Stored data
########################################

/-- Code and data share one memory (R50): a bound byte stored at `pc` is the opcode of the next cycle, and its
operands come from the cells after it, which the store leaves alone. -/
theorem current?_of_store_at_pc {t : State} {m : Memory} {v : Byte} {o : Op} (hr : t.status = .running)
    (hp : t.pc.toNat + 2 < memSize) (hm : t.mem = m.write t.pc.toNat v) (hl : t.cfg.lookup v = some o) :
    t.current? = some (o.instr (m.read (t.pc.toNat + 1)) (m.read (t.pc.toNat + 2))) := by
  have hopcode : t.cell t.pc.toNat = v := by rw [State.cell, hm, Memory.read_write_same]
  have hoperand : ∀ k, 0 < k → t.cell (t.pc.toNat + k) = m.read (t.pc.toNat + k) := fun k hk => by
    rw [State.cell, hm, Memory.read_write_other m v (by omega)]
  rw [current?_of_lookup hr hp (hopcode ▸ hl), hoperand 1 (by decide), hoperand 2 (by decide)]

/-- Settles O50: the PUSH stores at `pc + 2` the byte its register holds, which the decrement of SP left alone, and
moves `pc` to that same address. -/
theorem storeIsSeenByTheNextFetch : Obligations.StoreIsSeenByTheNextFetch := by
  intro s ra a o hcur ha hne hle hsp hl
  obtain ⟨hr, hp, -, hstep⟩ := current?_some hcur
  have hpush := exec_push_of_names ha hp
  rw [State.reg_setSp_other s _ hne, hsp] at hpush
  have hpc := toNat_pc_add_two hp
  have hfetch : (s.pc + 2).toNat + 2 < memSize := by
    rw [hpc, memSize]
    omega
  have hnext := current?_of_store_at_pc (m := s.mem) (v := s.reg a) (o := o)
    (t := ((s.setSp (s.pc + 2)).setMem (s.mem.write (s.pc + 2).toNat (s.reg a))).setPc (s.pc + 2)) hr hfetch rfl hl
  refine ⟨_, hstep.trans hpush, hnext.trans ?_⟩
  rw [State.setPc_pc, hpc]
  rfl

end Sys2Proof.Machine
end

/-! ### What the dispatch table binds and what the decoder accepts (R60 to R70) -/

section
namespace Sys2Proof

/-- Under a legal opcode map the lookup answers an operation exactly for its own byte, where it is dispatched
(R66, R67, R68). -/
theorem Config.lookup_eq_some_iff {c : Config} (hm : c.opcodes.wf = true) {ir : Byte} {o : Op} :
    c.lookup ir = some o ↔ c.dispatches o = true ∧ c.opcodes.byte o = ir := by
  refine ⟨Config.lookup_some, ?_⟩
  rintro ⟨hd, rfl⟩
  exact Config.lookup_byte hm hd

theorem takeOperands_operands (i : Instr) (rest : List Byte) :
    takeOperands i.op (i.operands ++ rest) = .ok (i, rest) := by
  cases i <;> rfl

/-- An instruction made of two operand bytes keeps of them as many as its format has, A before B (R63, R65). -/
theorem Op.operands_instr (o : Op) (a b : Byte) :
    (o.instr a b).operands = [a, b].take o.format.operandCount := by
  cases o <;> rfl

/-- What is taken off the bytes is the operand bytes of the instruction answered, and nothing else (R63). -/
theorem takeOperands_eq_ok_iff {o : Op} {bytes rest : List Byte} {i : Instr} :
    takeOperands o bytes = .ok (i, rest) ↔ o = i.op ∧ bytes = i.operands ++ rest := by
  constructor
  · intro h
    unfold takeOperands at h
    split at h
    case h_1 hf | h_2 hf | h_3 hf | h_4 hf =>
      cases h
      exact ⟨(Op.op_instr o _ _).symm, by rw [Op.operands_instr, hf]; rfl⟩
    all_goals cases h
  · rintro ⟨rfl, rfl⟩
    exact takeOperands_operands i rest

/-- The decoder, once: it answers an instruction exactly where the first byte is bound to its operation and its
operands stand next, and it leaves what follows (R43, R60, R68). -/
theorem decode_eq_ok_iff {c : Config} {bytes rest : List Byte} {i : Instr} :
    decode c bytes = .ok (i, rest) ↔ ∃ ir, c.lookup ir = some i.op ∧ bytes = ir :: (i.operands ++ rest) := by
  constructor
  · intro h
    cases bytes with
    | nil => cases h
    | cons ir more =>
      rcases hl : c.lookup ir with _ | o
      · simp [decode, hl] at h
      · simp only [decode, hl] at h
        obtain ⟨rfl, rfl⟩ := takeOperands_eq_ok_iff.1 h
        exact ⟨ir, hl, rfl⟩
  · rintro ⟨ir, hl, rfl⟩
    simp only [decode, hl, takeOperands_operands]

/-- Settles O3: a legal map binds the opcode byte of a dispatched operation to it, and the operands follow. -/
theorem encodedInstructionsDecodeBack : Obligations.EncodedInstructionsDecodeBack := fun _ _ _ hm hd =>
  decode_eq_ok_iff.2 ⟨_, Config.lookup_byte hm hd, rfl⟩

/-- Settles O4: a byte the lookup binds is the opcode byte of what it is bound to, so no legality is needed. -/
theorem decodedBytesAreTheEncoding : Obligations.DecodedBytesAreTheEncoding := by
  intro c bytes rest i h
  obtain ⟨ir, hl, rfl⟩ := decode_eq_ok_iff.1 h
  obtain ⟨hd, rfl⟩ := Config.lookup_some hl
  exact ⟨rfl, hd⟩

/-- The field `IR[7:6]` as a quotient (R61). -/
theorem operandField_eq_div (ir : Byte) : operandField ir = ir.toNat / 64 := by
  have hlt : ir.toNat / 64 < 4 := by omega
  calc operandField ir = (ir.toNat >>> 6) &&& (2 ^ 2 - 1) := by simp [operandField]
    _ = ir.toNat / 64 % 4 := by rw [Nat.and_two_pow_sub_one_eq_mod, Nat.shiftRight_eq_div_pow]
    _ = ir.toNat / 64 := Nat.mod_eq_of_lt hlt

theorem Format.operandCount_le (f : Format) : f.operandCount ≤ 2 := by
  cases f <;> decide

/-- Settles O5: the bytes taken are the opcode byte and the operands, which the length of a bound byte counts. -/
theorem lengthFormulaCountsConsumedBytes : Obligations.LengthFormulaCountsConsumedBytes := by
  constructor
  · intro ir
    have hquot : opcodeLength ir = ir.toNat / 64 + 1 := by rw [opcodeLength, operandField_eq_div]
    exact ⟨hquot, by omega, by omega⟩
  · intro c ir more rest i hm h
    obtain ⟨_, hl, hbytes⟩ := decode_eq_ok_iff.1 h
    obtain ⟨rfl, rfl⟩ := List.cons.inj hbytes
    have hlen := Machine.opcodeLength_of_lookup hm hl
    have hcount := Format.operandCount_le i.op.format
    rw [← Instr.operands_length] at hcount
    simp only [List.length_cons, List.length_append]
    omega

########################################

◆ Assignment ◆
Without changing anything, quote the lines from the top of the data to the line that contains "t.current? = some", including that line.

◆ Response to this task ◆
/-- Code and data share one memory (R50): a bound byte stored at `pc` is the opcode of the next cycle, and its
operands come from the cells after it, which the store leaves alone. -/
theorem current?_of_store_at_pc {t : State} {m : Memory} {v : Byte} {o : Op} (hr : t.status = .running)
    (hp : t.pc.toNat + 2 < memSize) (hm : t.mem = m.write t.pc.toNat v) (hl : t.cfg.lookup v = some o) :
    t.current? = some (o.instr (m.read (t.pc.toNat + 1)) (m.read (t.pc.toNat + 2))) := by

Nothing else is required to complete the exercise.